Effect of Bmi-1-mediated NF-κB signaling pathway on the stem-like properties of CD133+ human liver cancer cells

OBJECTIVE: To investigate the impact of Bmi-1-mediated NF-kappa B pathway on the biological characteristics of CD133(+) liver cancer stem cells (LCSCs). METHODS: Flow cytometry was used to isolate CD133(+) LCSC cells from Huh7, Hep3B, SK-hep1, and PLC/PRF-5 cells. CD133(+) Huh7 cells were divided into Control, Blank, Bmi-1 siRNA, JSH-23 ( NF-kappa B pathway inhibitor), and Bmi-1 + JSH-23 groups. The properties of CD133(+) Huh7 cells were detected by the colony-formation and sphere-forming assays. Besides, Transwell assay was applied for the measurement of cell invasion and migration, immunofluorescence staining for the detection of NF-kappa B p65 nuclear translocation, and qRT-PCR and Western blotting for the determination of SOX2, NANOG, OCT4, Bmi-1, and NF-kappa B p65 expression. RESULTS: CD133(+) Huh-7 cells were chosen as the experiment subjects after flow cytometry.
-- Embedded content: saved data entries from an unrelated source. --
/-- Where `LZWE` faults, exactly: `OUT_OVERFLOW` when a code is due and CODE is full, with the byte's index, or with
`TEXT_LEN` for the final flush; `DICT_FULL` when the insertion after an emission that fits is due and the dictionary is
full (40_lzw.md R101, 60_exceptions.md R171, R178). A byte after the first emits a code exactly when it makes the codes
of the text so far one more. -/
def Obligations.LzweFaultsWhereItsOutputEnds : Prop :=
  ∀ (s : State) (bs : List Byte), Idle s → s.text.Begins s.textLen bs → 8 ≤ s.cfg.codeW →
    (∀ i, 1 ≤ i → i < bs.length →
      (Reference.lzwEncode (bs.take (i + 1))).length = (Reference.lzwEncode (bs.take i)).length + 1 →
      ((Reference.lzwEncode (bs.take i)).length = s.cfg.codeCap + 1 → 256 + s.cfg.codeCap ≤ 2 ^ s.cfg.codeW →
        ∃ t, exec .lzwe s = .next t ∧ FaultedWith 1 .outOverflow i t) ∧
      (255 + (Reference.lzwEncode (bs.take i)).length = 2 ^ s.cfg.codeW →
        (Reference.lzwEncode (bs.take i)).length ≤ s.cfg.codeCap →
        ∃ t, exec .lzwe s = .next t ∧ FaultedWith 1 .dictFull i t)) ∧
    ((Reference.lzwEncode bs).length = s.cfg.codeCap + 1 → 256 + s.cfg.codeCap ≤ 2 ^ s.cfg.codeW →
      ∃ t, exec .lzwe s = .next t ∧ FaultedWith 1 .outOverflow bs.length t)

/-- After a completed `LZWE` the codes of `DICT_E` are exactly `0 .. NEXT_E - 1`, each for one string, no string twice, and
every longer string is a shorter one with a byte added (40_lzw.md R102 (b), (c), which the spec derives
from R101). -/
def Obligations.LzweDictionaryIsInjective : Prop :=
  ∀ s t : State, Idle s → exec .lzwe s = .next t → t.status.fault = false →
    t.dictE.map Prod.snd = List.range t.nextE ∧ (t.dictE.map Prod.fst).Nodup ∧
    (∀ w ∈ t.dictE.map Prod.fst, 2 ≤ w.length → w.dropLast ∈ t.dictE.map Prod.fst)

/-- `LZWD` on defined codes whose text fits completes, and TEXT is what the source's unbounded decoder gives; `NEXT_D`
counts the insertions; `DESYNC` is 1 exactly when some code after the first is above the next code to be created
(40_lzw.md R104, R105, R106 (c), 10_state.md R29). -/
def Obligations.LzwdWritesTheTextOfTheCodes : Prop :=
  ∀ (s : State) (ks : List Nat), Idle s → s.code.Begins s.codeLen ks → s.cfg.textCap < 2 ^ 32 → 1 ≤ s.cfg.textCap →
    (∀ k, ks.head? = some k → k ≤ 255) → (Reference.lzwDecode ks).length ≤ s.cfg.textCap →
    256 + (ks.length - 1) ≤ 2 ^ s.cfg.codeW →
    ∃ t, exec .lzwd s = .next t ∧ Completed 2 t ∧ t.text.Holds (Reference.lzwDecode ks) ∧
      t.textLen.toNat = (Reference.lzwDecode ks).length ∧ t.nextD = 256 + (ks.length - 1) ∧
      (t.status.desync = true ↔ ∃ i k : Nat, 1 ≤ i ∧ ks[i]? = some k ∧ 255 + i < k)

/-- Where `LZWD` faults: `BAD_FIRST_CODE` on a first code above 255, before anything else; then, at the first code that does not
fit, `OUT_OVERFLOW` before `DICT_FULL` (40_lzw.md R104, R108, 60_exceptions.md R171, R178). -/
def Obligations.LzwdFaultsAtTheFirstCodeThatDoesNotFit : Prop :=
  ∀ (s : State) (k0 : Nat) (ks : List Nat), Idle s → s.code.Begins s.codeLen (k0 :: ks) →
    (255 < k0 → ∃ t, exec .lzwd s = .next t ∧ FaultedWith 2 .badFirstCode k0 t) ∧
    (k0 ≤ 255 → 1 ≤ s.cfg.textCap → ∀ i, 1 ≤ i → i < (k0 :: ks).length →
      (Reference.lzwDecode ((k0 :: ks).take i)).length ≤ s.cfg.textCap → 255 + i ≤ 2 ^ s.cfg.codeW →
      (s.cfg.textCap < (Reference.lzwDecode ((k0 :: ks).take (i + 1))).length →
        ∃ t, exec .lzwd s = .next t ∧ FaultedWith 2 .outOverflow i t) ∧
      ((Reference.lzwDecode ((k0 :: ks).take (i + 1))).length ≤ s.cfg.textCap → 255 + i = 2 ^ s.cfg.codeW →
        ∃ t, exec .lzwd s = .next t ∧ FaultedWith 2 .dictFull i t))

/-- The keys of `DICT_D` after a completed `LZWD` are exactly `0 .. NEXT_D - 1` (40_lzw.md R106 (a), which the spec
derives, 10_state.md R31), and `W_D` is not empty after a source that is not (R106 (b)). -/
def Obligations.LzwdDictionaryKeysAreAllBelowNext : Prop :=
  ∀ s t : State, Idle s → exec .lzwd s = .next t → t.status.fault = false →
    (∀ k, (t.dictD.get? k).isSome = true ↔ k < t.nextD) ∧ (s.codeLen ≠ 0 → t.wD ≠ [])

/-- The round trip of the dictionary stage (40_lzw.md R107). -/
def Obligations.LzwdUndoesLzwe : Prop :=
  ∀ (s t : State) (bs : List Byte), Idle s → s.cfg.WF → s.text.Begins s.textLen bs → bs.length ≤ s.cfg.textCap →
    exec .lzwe s = .next t → t.status.fault = false →
    ∃ u, exec .lzwd t = .next u ∧ Completed 2 u ∧ u.text.Holds bs ∧ u.textLen.toNat = bs.length ∧
      u.status.desync = false ∧ u.nextD = t.nextE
Compared with CD133(-) Huh-7 cells, the expression of CD133, OCT4, SOX2, NANOG, Bmi-1, and NF-kappa B p65, the nuclear translocation of NF-kappa B p65, the number of cell colonies and Sphere formation, as well as the abilities of invasion and migration were observed to be increased in CD133(+) Huh-7 cells, which was inhibited after treated with Bmi-1 siRNA or JSH-23, meanwhile, the cell cycle was arrested at the G0/G1 and S phases with apparently enhanced cell apoptosis. Importantly, no significant differences in the biological characteristics of CD133 + Huh-7 cells were found between the Blank group and Bmi-1 + JSH-23 group. CONCLUSION: Down-regulating Bmi-1 may inhibit the biological properties of CD133(+) LCSC by blocking NF-kappa B signaling pathway, which lays a scientific foundation for the clinical treatment of liver cancer.